» EXERCISE INSTRUCTIONS
Using the records below, locate all lines containing "DEFINITION" and return them.

» DATA LISTING

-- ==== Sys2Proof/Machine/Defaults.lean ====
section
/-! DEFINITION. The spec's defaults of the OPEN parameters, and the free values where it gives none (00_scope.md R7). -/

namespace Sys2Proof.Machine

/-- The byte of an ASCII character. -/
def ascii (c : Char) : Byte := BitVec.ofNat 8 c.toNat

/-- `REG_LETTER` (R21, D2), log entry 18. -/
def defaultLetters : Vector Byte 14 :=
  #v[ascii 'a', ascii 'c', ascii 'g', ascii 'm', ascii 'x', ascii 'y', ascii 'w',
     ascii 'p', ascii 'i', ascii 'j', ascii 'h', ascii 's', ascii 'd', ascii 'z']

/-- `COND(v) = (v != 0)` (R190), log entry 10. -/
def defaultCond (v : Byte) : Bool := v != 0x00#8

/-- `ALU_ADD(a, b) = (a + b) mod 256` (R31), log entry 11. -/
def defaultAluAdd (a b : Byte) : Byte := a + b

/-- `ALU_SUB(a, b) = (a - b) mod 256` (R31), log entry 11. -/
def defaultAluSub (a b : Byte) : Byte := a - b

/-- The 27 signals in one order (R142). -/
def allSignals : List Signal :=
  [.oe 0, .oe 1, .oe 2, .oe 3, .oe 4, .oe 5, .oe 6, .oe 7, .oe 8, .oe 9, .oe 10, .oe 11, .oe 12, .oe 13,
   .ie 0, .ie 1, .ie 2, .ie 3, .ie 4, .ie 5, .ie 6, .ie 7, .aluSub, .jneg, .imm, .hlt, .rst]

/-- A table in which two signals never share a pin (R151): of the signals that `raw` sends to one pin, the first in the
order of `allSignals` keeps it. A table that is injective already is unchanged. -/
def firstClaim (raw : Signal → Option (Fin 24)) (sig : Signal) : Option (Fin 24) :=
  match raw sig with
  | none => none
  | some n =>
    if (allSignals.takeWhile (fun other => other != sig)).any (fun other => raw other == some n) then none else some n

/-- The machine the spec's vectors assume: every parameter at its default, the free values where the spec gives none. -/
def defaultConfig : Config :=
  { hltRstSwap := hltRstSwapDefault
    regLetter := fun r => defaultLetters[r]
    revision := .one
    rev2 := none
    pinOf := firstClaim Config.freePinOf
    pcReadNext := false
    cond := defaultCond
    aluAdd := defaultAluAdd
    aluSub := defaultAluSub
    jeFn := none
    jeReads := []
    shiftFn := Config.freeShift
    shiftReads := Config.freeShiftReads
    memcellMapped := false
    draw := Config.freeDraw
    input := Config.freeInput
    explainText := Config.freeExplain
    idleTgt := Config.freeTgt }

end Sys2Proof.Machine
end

==

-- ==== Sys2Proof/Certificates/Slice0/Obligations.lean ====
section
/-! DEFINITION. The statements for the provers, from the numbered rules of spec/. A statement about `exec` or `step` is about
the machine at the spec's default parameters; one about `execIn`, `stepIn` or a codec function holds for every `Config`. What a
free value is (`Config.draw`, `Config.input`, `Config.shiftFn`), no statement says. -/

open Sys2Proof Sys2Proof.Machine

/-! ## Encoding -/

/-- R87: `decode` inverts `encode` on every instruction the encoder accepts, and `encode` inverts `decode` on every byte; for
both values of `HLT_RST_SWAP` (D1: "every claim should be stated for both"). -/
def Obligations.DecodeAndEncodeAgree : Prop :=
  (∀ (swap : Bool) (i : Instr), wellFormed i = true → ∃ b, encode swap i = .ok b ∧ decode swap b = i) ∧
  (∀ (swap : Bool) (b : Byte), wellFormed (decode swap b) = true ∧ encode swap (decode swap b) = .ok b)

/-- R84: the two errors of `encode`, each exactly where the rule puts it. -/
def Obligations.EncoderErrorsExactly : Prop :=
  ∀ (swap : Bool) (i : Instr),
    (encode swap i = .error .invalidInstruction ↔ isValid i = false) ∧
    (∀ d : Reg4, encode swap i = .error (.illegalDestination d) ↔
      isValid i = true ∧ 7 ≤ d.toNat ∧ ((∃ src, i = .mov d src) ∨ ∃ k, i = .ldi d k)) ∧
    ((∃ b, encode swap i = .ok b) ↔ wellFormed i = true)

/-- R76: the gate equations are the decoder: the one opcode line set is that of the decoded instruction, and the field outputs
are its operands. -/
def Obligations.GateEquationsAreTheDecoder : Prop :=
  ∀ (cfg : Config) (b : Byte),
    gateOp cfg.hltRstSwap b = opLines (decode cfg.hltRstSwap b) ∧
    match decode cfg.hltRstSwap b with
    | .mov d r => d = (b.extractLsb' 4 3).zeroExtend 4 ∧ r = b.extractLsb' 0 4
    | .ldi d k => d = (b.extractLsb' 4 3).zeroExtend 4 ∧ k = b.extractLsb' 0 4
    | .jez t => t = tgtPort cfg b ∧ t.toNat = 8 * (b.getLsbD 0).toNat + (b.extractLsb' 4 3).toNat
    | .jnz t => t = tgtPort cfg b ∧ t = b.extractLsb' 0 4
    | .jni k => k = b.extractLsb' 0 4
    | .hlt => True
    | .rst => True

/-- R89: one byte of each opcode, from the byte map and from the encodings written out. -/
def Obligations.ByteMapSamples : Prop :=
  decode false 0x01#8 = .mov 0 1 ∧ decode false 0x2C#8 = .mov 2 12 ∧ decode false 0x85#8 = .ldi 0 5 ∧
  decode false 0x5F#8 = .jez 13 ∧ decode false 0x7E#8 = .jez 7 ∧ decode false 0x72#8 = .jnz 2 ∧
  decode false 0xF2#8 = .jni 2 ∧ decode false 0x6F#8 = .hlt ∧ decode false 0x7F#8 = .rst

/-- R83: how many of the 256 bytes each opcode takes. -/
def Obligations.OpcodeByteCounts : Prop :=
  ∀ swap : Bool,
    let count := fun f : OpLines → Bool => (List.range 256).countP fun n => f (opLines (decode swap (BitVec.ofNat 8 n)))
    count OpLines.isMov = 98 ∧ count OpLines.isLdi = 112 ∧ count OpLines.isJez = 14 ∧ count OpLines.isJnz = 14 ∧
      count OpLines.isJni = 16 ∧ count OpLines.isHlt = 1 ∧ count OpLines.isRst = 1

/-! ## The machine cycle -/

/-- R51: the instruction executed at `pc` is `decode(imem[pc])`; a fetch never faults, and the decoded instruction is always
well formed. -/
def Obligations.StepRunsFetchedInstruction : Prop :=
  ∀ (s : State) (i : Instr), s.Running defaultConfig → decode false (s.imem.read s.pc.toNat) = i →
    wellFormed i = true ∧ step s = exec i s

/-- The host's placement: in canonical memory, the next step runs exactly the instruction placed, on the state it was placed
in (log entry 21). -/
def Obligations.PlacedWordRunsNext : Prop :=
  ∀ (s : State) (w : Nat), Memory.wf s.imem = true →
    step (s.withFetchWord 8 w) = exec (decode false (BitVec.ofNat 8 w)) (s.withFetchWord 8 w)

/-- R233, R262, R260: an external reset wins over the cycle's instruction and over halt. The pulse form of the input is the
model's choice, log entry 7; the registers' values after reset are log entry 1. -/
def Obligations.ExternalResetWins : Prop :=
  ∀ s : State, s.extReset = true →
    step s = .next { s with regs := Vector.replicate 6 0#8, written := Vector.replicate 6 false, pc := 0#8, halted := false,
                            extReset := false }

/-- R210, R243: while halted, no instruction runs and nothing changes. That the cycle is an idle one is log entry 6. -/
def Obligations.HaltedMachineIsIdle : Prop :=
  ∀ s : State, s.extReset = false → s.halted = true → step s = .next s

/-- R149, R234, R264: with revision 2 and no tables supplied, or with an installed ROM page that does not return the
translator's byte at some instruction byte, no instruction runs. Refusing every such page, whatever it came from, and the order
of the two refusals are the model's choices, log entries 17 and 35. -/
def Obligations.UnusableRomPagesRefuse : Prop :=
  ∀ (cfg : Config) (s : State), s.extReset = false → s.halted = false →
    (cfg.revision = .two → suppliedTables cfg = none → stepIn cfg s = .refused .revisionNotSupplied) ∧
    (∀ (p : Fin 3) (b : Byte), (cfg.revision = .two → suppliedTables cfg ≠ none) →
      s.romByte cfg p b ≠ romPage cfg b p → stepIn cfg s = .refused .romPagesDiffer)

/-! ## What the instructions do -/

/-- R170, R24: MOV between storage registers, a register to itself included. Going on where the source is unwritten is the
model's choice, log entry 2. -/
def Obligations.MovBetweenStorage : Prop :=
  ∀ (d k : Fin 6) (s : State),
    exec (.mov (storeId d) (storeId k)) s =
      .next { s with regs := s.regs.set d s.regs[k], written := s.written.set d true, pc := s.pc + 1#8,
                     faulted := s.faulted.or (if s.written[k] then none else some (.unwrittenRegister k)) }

» COMPLETED EXERCISE
/-! DEFINITION. The spec's defaults of the OPEN parameters, and the free values where it gives none (00_scope.md R7). -/
/-! DEFINITION. The statements for the provers, from the numbered rules of spec/. A statement about `exec` or `step` is about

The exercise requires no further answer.